Eleanor was, I thought, less pleased than Norah to see the woman they called Hopkins. In fact, she seemed somewhat put out by her arrival.
‘Pleased to meet you, my dear,’ said Hopkins, holding out her hand to Frederica; ‘and you, my boy,’ she added, smirking in my direction.
‘Miss Hopkins plays the piano most nights at the Merry Thought,’ said Eleanor.
This explanation seemed aimed principally at Frederica.
‘You ought to look in one night,’ said Hopkins. ‘But come soon, because I’ve got an engagement next month to appear with Max Pilgrim at the Café de Madrid. I’ll have to make sure that old queen, Max, doesn’t hog every number. It would be just like him. He’s as vain as a peacock.

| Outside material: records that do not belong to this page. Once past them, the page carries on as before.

-- ==== Sys2Proof/Laws/KennelsFrame.lean ====
section
/-!
SUPPORT. What each operation of Machine/Kennels.lean may change: the parts of the state listed, and never the queue.
-/

namespace Sys2Proof.Machine

theorem State.cross_frame (s : State) (a1) : Frame [.live] s (State.cross s a1) := by
  unfold State.cross
  with_reducible repeat' first
    | assumption
    | exact Frame.refl _ _
    | intro _
    | extract_lets +onlyGivenNames y
    | apply Frame.ite
    | (apply Frame.seq ?_ (State.sqf_frame ..) ?_; on_goal 2 => with_unfolding_all exact rfl)
    | (apply Frame.seq ?_ (State.inc_frame ..) ?_; on_goal 2 => with_unfolding_all exact rfl)

theorem State.setKennel_frame (s : State) (a1) (a2) : Frame [.live, .knl, .net] s (State.setKennel s a1 a2) := by
  unfold State.setKennel
  with_reducible repeat' first
    | assumption
    | exact Frame.refl _ _
    | intro _
    | (extract_lets +onlyGivenNames y; clear_value (e : y = _); revert y; apply Frame.cut)
    | extract_lets +onlyGivenNames y
    | apply Frame.ite
    | (apply Frame.seq ?_ (State.cross_frame ..) ?_; on_goal 2 => with_unfolding_all exact rfl)
    | (fail_if_no_progress (apply Frame.set_knl_net ?_ ?_ ?_; (on_goal 3 => with_unfolding_all exact rfl); (on_goal 2 => with_unfolding_all exact rfl)))

theorem State.abandonPush_frame (s : State) (a1) : Frame [.live, .knl, .net] s (State.abandonPush s a1) := by
  unfold State.abandonPush
  with_reducible repeat' first
    | assumption
    | exact Frame.refl _ _
    | intro _
    | extract_lets +onlyGivenNames y
    | apply Frame.ite
    | (apply Frame.seq ?_ (State.setKennel_frame ..) ?_; on_goal 2 => with_unfolding_all exact rfl)

theorem State.markWritten_frame (s : State) (a1) (a2) : Frame [.live] s (State.markWritten s a1 a2) := by
  unfold State.markWritten
  with_reducible repeat' first
    | assumption
    | exact Frame.refl _ _
    | intro _
    | extract_lets +onlyGivenNames y
    | apply Frame.ite
    | (apply Frame.seq ?_ (State.cross_frame ..) ?_; on_goal 2 => with_unfolding_all exact rfl)

theorem State.breakOff_frame (s : State) (a1) (a2) : Frame [.net, .out] s (State.breakOff s a1 a2) := by
  unfold State.breakOff
  with_reducible repeat' first
    | assumption
    | exact Frame.refl _ _
    | intro _
    | (extract_lets +onlyGivenNames y; clear_value (e : y = _); revert y; apply Frame.cut)
    | extract_lets +onlyGivenNames y
    | apply Frame.ite
    | (apply Frame.seq ?_ (State.emit_frame ..) ?_; on_goal 2 => with_unfolding_all exact rfl)
    | (fail_if_no_progress (apply Frame.set_net ?_ ?_; (on_goal 2 => with_unfolding_all exact rfl)))
    | (apply Frame.of_snd (by assumption))
    | (apply Frame.of_fst (by assumption))
    | (apply Frame.of_snd2 (by assumption))
    | apply Frame.ite1
    | apply Frame.ite2
    | split

theorem State.resetKennel_frame (s : State) (a1) (a2) : Frame [.live, .evt, .knl, .rxHeld, .net, .out] s (State.resetKennel s a1 a2) := by
  unfold State.resetKennel
  with_reducible repeat' first
    | assumption
    | exact Frame.refl _ _
    | intro _
    | (extract_lets +onlyGivenNames y; clear_value (e : y = _); revert y; apply Frame.cut)
    | extract_lets +onlyGivenNames y
    | apply Frame.ite
    | (apply Frame.seq ?_ (State.breakOff_frame ..) ?_; on_goal 2 => with_unfolding_all exact rfl)
    | (apply Frame.seq ?_ (State.setKennel_frame ..) ?_; on_goal 2 => with_unfolding_all exact rfl)
    | (apply Frame.seq ?_ (State.add_frame ..) ?_; on_goal 2 => with_unfolding_all exact rfl)
    | (apply Frame.seq ?_ (State.sqf_frame ..) ?_; on_goal 2 => with_unfolding_all exact rfl)
    | (apply Frame.seq ?_ (State.report_frame ..) ?_; on_goal 2 => with_unfolding_all exact rfl)
    | apply Frame.eachBelow
    | (fail_if_no_progress (apply Frame.set_rxHeld ?_ ?_; (on_goal 2 => with_unfolding_all exact rfl)))

theorem State.kennelReg_frame (s : State) (a1) (a2) (a3) : Frame [.live, .evt, .knl, .rxHeld, .net, .out] s (State.kennelReg s a1 a2 a3) := by
  unfold State.kennelReg
  with_reducible repeat' first
    | assumption
    | exact Frame.refl _ _
    | intro _
    | extract_lets +onlyGivenNames y
    | apply Frame.ite
    | (apply Frame.seq ?_ (State.markWritten_frame ..) ?_; on_goal 2 => with_unfolding_all exact rfl)
    | (apply Frame.seq ?_ (State.resetKennel_frame ..) ?_; on_goal 2 => with_unfolding_all exact rfl)

theorem State.popPacket_frame (s : State) (a1) : Frame [.live, .knl, .net] s (State.popPacket s a1).2 := by
  unfold State.popPacket
  with_reducible repeat' first
    | assumption
    | exact Frame.refl _ _
    | intro _
    | extract_lets +onlyGivenNames y
    | apply Frame.ite
    | (apply Frame.seq ?_ (State.setKennel_frame ..) ?_; on_goal 2 => with_unfolding_all exact rfl)
    | (apply Frame.of_snd (by assumption))
    | (apply Frame.of_fst (by assumption))
    | (apply Frame.of_snd2 (by assumption))
    | apply Frame.ite1
    | apply Frame.ite2
    | split

theorem State.kennelEpoch_frame (s : State) (a1) (a2) (a3) : Frame [.live, .evt, .knl, .rxHeld, .net, .out] s (State.kennelEpoch s a1 a2 a3) := by
  unfold State.kennelEpoch
  with_reducible repeat' first
    | assumption
    | exact Frame.refl _ _
    | intro _
    | extract_lets +onlyGivenNames y
    | apply Frame.ite
    | (apply Frame.seq ?_ (State.resetKennel_frame ..) ?_; on_goal 2 => with_unfolding_all exact rfl)

theorem State.badHostPacket_frame (s : State) (a1) (a2) (a3) (a4) : Frame [.live, .evt, .knl, .net, .out] s (State.badHostPacket s a1 a2 a3 a4) := by
  unfold State.badHostPacket
  with_reducible repeat' first
    | assumption
    | exact Frame.refl _ _
    | intro _
    | extract_lets +onlyGivenNames y
    | apply Frame.ite
    | (apply Frame.seq ?_ (State.accErr_frame ..) ?_; on_goal 2 => with_unfolding_all exact rfl)
    | (apply Frame.seq ?_ (State.setKennel_frame ..) ?_; on_goal 2 => with_unfolding_all exact rfl)

theorem State.crossTo_frame (s : State) (a1) (a2) : Frame [.live] s (State.crossTo s a1 a2) := by
  unfold State.crossTo
  with_reducible repeat' first
    | assumption
    | exact Frame.refl _ _
    | intro _
    | extract_lets +onlyGivenNames y
    | apply Frame.ite
    | (apply Frame.seq ?_ (State.cross_frame ..) ?_; on_goal 2 => with_unfolding_all exact rfl)

theorem State.countRefused_frame (s : State) (a1) (a2) : Frame [.live, .evt, .out] s (State.countRefused s a1 a2) := by
  unfold State.countRefused
  with_reducible repeat' first
    | assumption
    | exact Frame.refl _ _
    | intro _
    | (extract_lets +onlyGivenNames y; clear_value (e : y = _); revert y; apply Frame.cut)
    | extract_lets +onlyGivenNames y
    | apply Frame.ite
    | (apply Frame.seq ?_ (State.sqf_frame ..) ?_; on_goal 2 => with_unfolding_all exact rfl)
    | (apply Frame.seq ?_ (State.inc_frame ..) ?_; on_goal 2 => with_unfolding_all exact rfl)
    | (apply Frame.seq ?_ (State.report_frame ..) ?_; on_goal 2 => with_unfolding_all exact rfl)

theorem State.pushPacket_frame (s : State) (a1) (a2) (a3) (a4) : Frame [.live, .evt, .knl, .net, .out] s (State.pushPacket s a1 a2 a3 a4).1 := by
  unfold State.pushPacket
  with_reducible repeat' first
    | assumption
    | exact Frame.refl _ _
    | intro _
    | (extract_lets +onlyGivenNames y; clear_value (e : y = _); revert y; apply Frame.cut)
    | extract_lets +onlyGivenNames y
    | apply Frame.ite
    | (apply Frame.seq ?_ (State.crossTo_frame ..) ?_; on_goal 2 => with_unfolding_all exact rfl)
    | (apply Frame.seq ?_ (State.setKennel_frame ..) ?_; on_goal 2 => with_unfolding_all exact rfl)
    | (apply Frame.seq ?_ (State.countRefused_frame ..) ?_; on_goal 2 => with_unfolding_all exact rfl)
    | (apply Frame.of_snd (by assumption))
    | (apply Frame.of_fst (by assumption))
    | (apply Frame.of_snd2 (by assumption))
    | apply Frame.ite1

theorem State.refusePush_frame (s : State) (a1) (a2) (a3) : Frame [.live, .evt, .knl, .net, .out] s (State.refusePush s a1 a2 a3) := by
  unfold State.refusePush
  with_reducible repeat' first
    | assumption
    | exact Frame.refl _ _
    | intro _
    | extract_lets +onlyGivenNames y
    | apply Frame.ite
    | (apply Frame.seq ?_ (State.countRefused_frame ..) ?_; on_goal 2 => with_unfolding_all exact rfl)
    | (apply Frame.seq ?_ (State.setKennel_frame ..) ?_; on_goal 2 => with_unfolding_all exact rfl)

theorem State.push_frame (s : State) (a1) (a2) (a3) (a4) (a5) : Frame [.live, .evt, .knl, .net, .out] s (State.push s a1 a2 a3 a4 a5) := by
  unfold State.push
  with_reducible repeat' first
    | assumption
    | exact Frame.refl _ _
    | intro _
    | extract_lets +onlyGivenNames y
    | apply Frame.ite
    | (apply Frame.seq ?_ (State.setKennel_frame ..) ?_; on_goal 2 => with_unfolding_all exact rfl)
    | (apply Frame.seq ?_ (State.refusePush_frame ..) ?_; on_goal 2 => with_unfolding_all exact rfl)

theorem State.hostPushHigh_frame (s : State) (a1) (a2) (a3) (a4) (a5) : Frame [.live, .evt, .knl, .net, .out] s (State.hostPushHigh s a1 a2 a3 a4 a5) := by
  unfold State.hostPushHigh
  with_reducible repeat' first
    | assumption
    | exact Frame.refl _ _
    | intro _
    | (extract_lets +onlyGivenNames y; clear_value (e : y = _); revert y; apply Frame.cut)
    | extract_lets +onlyGivenNames y
    | apply Frame.ite
    | (apply Frame.seq ?_ (State.setKennel_frame ..) ?_; on_goal 2 => with_unfolding_all exact rfl)
    | (apply Frame.seq ?_ (State.badHostPacket_frame ..) ?_; on_goal 2 => with_unfolding_all exact rfl)
    | (apply Frame.seq ?_ (State.push_frame ..) ?_; on_goal 2 => with_unfolding_all exact rfl)
    | (apply Frame.of_snd (by assumption))
    | (apply Frame.of_fst (by assumption))
    | (apply Frame.of_snd2 (by assumption))
    | apply Frame.ite1
    | apply Frame.ite2
    | split

theorem State.kennelWindow_frame (s : State) (a1) (a2) (a3) (a4) (a5) : Frame [.live, .evt, .knl, .net, .out] s (State.kennelWindow s a1 a2 a3 a4 a5) := by
  unfold State.kennelWindow
  with_reducible repeat' first
    | assumption
    | exact Frame.refl _ _
    | intro _
    | extract_lets +onlyGivenNames y
    | apply Frame.ite
    | (apply Frame.seq ?_ (State.accErr_frame ..) ?_; on_goal 2 => with_unfolding_all exact rfl)
    | (apply Frame.seq ?_ (State.setKennel_frame ..) ?_; on_goal 2 => with_unfolding_all exact rfl)
    | (apply Frame.seq ?_ (State.hostPushHigh_frame ..) ?_; on_goal 2 => with_unfolding_all exact rfl)

theorem State.pushWords_frame (s : State) (a1) (a2) (a3) (a4) : Frame [.live, .evt, .knl, .net, .out] s (State.pushWords s a1 a2 a3 a4) := by
  fun_induction State.pushWords s a1 a2 a3 a4
  all_goals
    with_reducible repeat' first
      | assumption
      | exact Frame.refl _ _
      | intro _
      | extract_lets +onlyGivenNames y
      | apply Frame.ite
      | (apply Frame.seq ?_ (State.push_frame ..) ?_; on_goal 2 => with_unfolding_all exact rfl)
      | (apply Frame.trans ?_ (by assumption))

theorem State.memCorr_frame (s : State) (a1) (a2) : Frame [.live, .evt, .out] s (State.memCorr s a1 a2) := by
  unfold State.memCorr
  with_reducible repeat' first
    | assumption
    | exact Frame.refl _ _
    | intro _
    | extract_lets +onlyGivenNames y
    | apply Frame.ite
    | (apply Frame.seq ?_ (State.report_frame ..) ?_; on_goal 2 => with_unfolding_all exact rfl)
    | (apply Frame.seq ?_ (State.inc_frame ..) ?_; on_goal 2 => with_unfolding_all exact rfl)

theorem State.kennelCorr_frame (s : State) (a1) (a2) : Frame [.live, .evt, .out] s (State.kennelCorr s a1 a2) := by
  unfold State.kennelCorr
  with_reducible repeat' first
    | assumption
    | exact Frame.refl _ _
    | intro _
    | (extract_lets +onlyGivenNames y; clear_value (e : y = _); revert y; apply Frame.cut)
    | extract_lets +onlyGivenNames y
    | apply Frame.ite
    | (apply Frame.seq ?_ (State.memCorr_frame ..) ?_; on_goal 2 => with_unfolding_all exact rfl)
    | (apply Frame.seq ?_ (State.sqf_frame ..) ?_; on_goal 2 => with_unfolding_all exact rfl)
    | (apply Frame.seq ?_ (State.inc_frame ..) ?_; on_goal 2 => with_unfolding_all exact rfl)

theorem State.memUncorr_frame (s : State) (a1) (a2) : Frame [.live, .evt, .out] s (State.memUncorr s a1 a2) := by
  unfold State.memUncorr
  with_reducible repeat' first
    | assumption
    | exact Frame.refl _ _
    | intro _
    | extract_lets +onlyGivenNames y
    | apply Frame.ite
    | (apply Frame.seq ?_ (State.report_frame ..) ?_; on_goal 2 => with_unfolding_all exact rfl)
    | (apply Frame.seq ?_ (State.inc_frame ..) ?_; on_goal 2 => with_unfolding_all exact rfl)

theorem State.kennelUncorr_frame (s : State) (a1) (a2) : Frame [.live, .evt, .out] s (State.kennelUncorr s a1 a2) := by
  unfold State.kennelUncorr
  with_reducible repeat' first
    | assumption
    | exact Frame.refl _ _
    | intro _
    | (extract_lets +onlyGivenNames y; clear_value (e : y = _); revert y; apply Frame.cut)
    | extract_lets +onlyGivenNames y
    | apply Frame.ite
    | (apply Frame.seq ?_ (State.memUncorr_frame ..) ?_; on_goal 2 => with_unfolding_all exact rfl)
    | (apply Frame.seq ?_ (State.report_frame ..) ?_; on_goal 2 => with_unfolding_all exact rfl)
    | (apply Frame.seq ?_ (State.sqf_frame ..) ?_; on_goal 2 => with_unfolding_all exact rfl)
    | (apply Frame.seq ?_ (State.inc_frame ..) ?_; on_goal 2 => with_unfolding_all exact rfl)

theorem execKennelWordPush_frame (a0) (a1) (a2) (s : State) : Framed [.live, .evt, .knl, .net, .out] s (execKennelWordPush a0 a1 a2 s) := by
  unfold execKennelWordPush
  with_reducible repeat' first
    | assumption
    | exact Frame.refl _ _
    | intro _
    | apply Framed.next
    | apply Framed.ite
    | exact Framed.fault
    | exact Framed.refused
    | extract_lets +onlyGivenNames y
    | apply Frame.ite
    | (apply Frame.seq ?_ (State.push_frame ..) ?_; on_goal 2 => with_unfolding_all exact rfl)

theorem execKennelBoundaryFault_frame (a0) (s : State) : Framed [.live, .evt, .knl, .rxHeld, .net, .out] s (execKennelBoundaryFault a0 s) := by
  unfold execKennelBoundaryFault
  with_reducible repeat' first
    | assumption
    | exact Frame.refl _ _
    | intro _
    | apply Framed.next
    | apply Framed.ite
    | exact Framed.fault
    | exact Framed.refused
    | (extract_lets +onlyGivenNames y; clear_value (e : y = _); revert y; apply Frame.cut)
    | extract_lets +onlyGivenNames y
    | apply Frame.ite
    | (apply Frame.seq ?_ (State.inc_frame ..) ?_; on_goal 2 => with_unfolding_all exact rfl)
    | (apply Frame.seq ?_ (State.resetKennel_frame ..) ?_; on_goal 2 => with_unfolding_all exact rfl)
    | (apply Frame.seq ?_ (State.report_frame ..) ?_; on_goal 2 => with_unfolding_all exact rfl)

end Sys2Proof.Machine
end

Can’t trust a man not to try and steal the show anyway, even the normal ones, they’re the worst of all. Now the other thing I wanted to remind you girls about is my album. You’ve still got it. Have you thought of something nice to write in it, either of you?’
It appeared that no good idea had occurred either to Eleanor or Norah for inscription in the album.
‘I shall want it back soon,’ said Hopkins, ‘because another girl I know—such a little sweetie-pie with a little fragile face like a dear little dolly—is going to write some lovely lines in it. Shall I repeat to you what she is going to write? You will love it.’
Frederica Budd, who had been listening to all this with a slight smile, imperceptibly inclined her head, as one might when a clown enquires from his audience whether they have understood up to that point the course of the trick he is about to perform. Eleanor looked as if she did not particularly wish to hear what was offered, but regarded any demur as waste of time. Hopkins spoke the words:
‘Lips may be redder, and eyes more bright;
The face may be fairer you see tonight;
But never, love, while the stars shall shine,
Will you find a heart that is truer than mine.’
There was a pause when Hopkins came to the end of her recitation, which she had delivered with ardour. She struck an attitude, her hand on her hip.
‘Sweet, isn’t it?’ she said. ‘This friend of mine read it somewhere, and she memorised it—and so have I. I love it so much. That’s the sort of thing I want. I’ll leave the album a little longer then, girls, but remember—I shall expect something really nice when you do, both of you, think of a poem. Now what about that egg?’
Norah Tolland went into the kitchen of the flat. Hopkins stood grinning at us. No one spoke. Then Norah returned. On receiving the egg, Hopkins feigned to make it disappear up the sleeves of her shirt, the cuffs of which were joined by links of black and white enamel. Then, clenching her fist, she balanced the egg upon it at arm’s length, and marched out of the room chanting at the top of her voice:
‘Balls, Picnics and Parties,
Picnics, Parties and Balls …’
We heard the sound of her heavy, low-heeled shoes pounding the boards of the uncarpeted stairs, until at length a door slammed on a floor below, and the voice was cut off with a jerk.